#### The data:

- Opening Delimiter -

/-- With nothing to arrive the core has its turn and is at rest after it (R177, Log 7). -/
theorem exists_step_of_empty (hin : s.inbox = []) :
    ∃ t, step s = .next t ∧ t.busy = false ∧ t.inbox = [] := by
  obtain ⟨t, ht, hidle⟩ := exists_coreStep s
  exact ⟨t, by simp only [step, hin, ht], (busy_eq_false_iff t).mpr hidle,
    (coreStep_effect ht).inbox.trans hin⟩

/-- The window is where BASE puts it (R53, R65). -/
theorem inWindow_congr (h : t.base = s.base) (e : Event) :
    Claims.inWindow t e ↔ Claims.inWindow s e := by
  cases e <;> simp only [Claims.inWindow, h]

/-- As many steps as there are events, and the core's turn after them. -/
theorem run_comes_to_rest (es : List Event) : ∀ s : State, s.inbox = es →
    (∀ e ∈ es, Claims.inWindow s e) →
    ∃ t, core.run (es.length + 1) s = .next t ∧ t.busy = false ∧ t.inbox = [] := by
  induction es with
  | nil =>
    intro s hin _
    obtain ⟨t, ht, hrest⟩ := exists_step_of_empty hin
    exact ⟨t, run_succ_of_step 0 ht, hrest⟩
  | cons e es ih =>
    intro s hin hwindow
    obtain ⟨he, hes⟩ := List.forall_mem_cons.mp hwindow
    obtain ⟨u, hstep, hinu, hbase⟩ := exists_step_of_cons hin he
    obtain ⟨t, hrun, hrest⟩ := ih u hinu fun f hf => (inWindow_congr hbase f).mpr (hes f hf)
    exact ⟨t, (run_succ_of_step _ hstep).trans hrun, hrest⟩

/-- Settles O59, by induction on what is to arrive; the bound is reached. -/
theorem theMachineComesToRest : Obligations.TheMachineComesToRest := by
  intro s hwindow
  obtain ⟨t, hrun, hidle, hempty⟩ := run_comes_to_rest s.inbox s rfl hwindow
  exact ⟨_, t, le_rfl, hrun, hidle, hempty⟩

end Sys2Proof.Machine
end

- Closing Delimiter -

#### About this task:
Where does "intro" appear in the records above? Copy every line that has it.

#### Response to the exercise:
    intro s hin _
    intro s hin hwindow
  intro s hwindow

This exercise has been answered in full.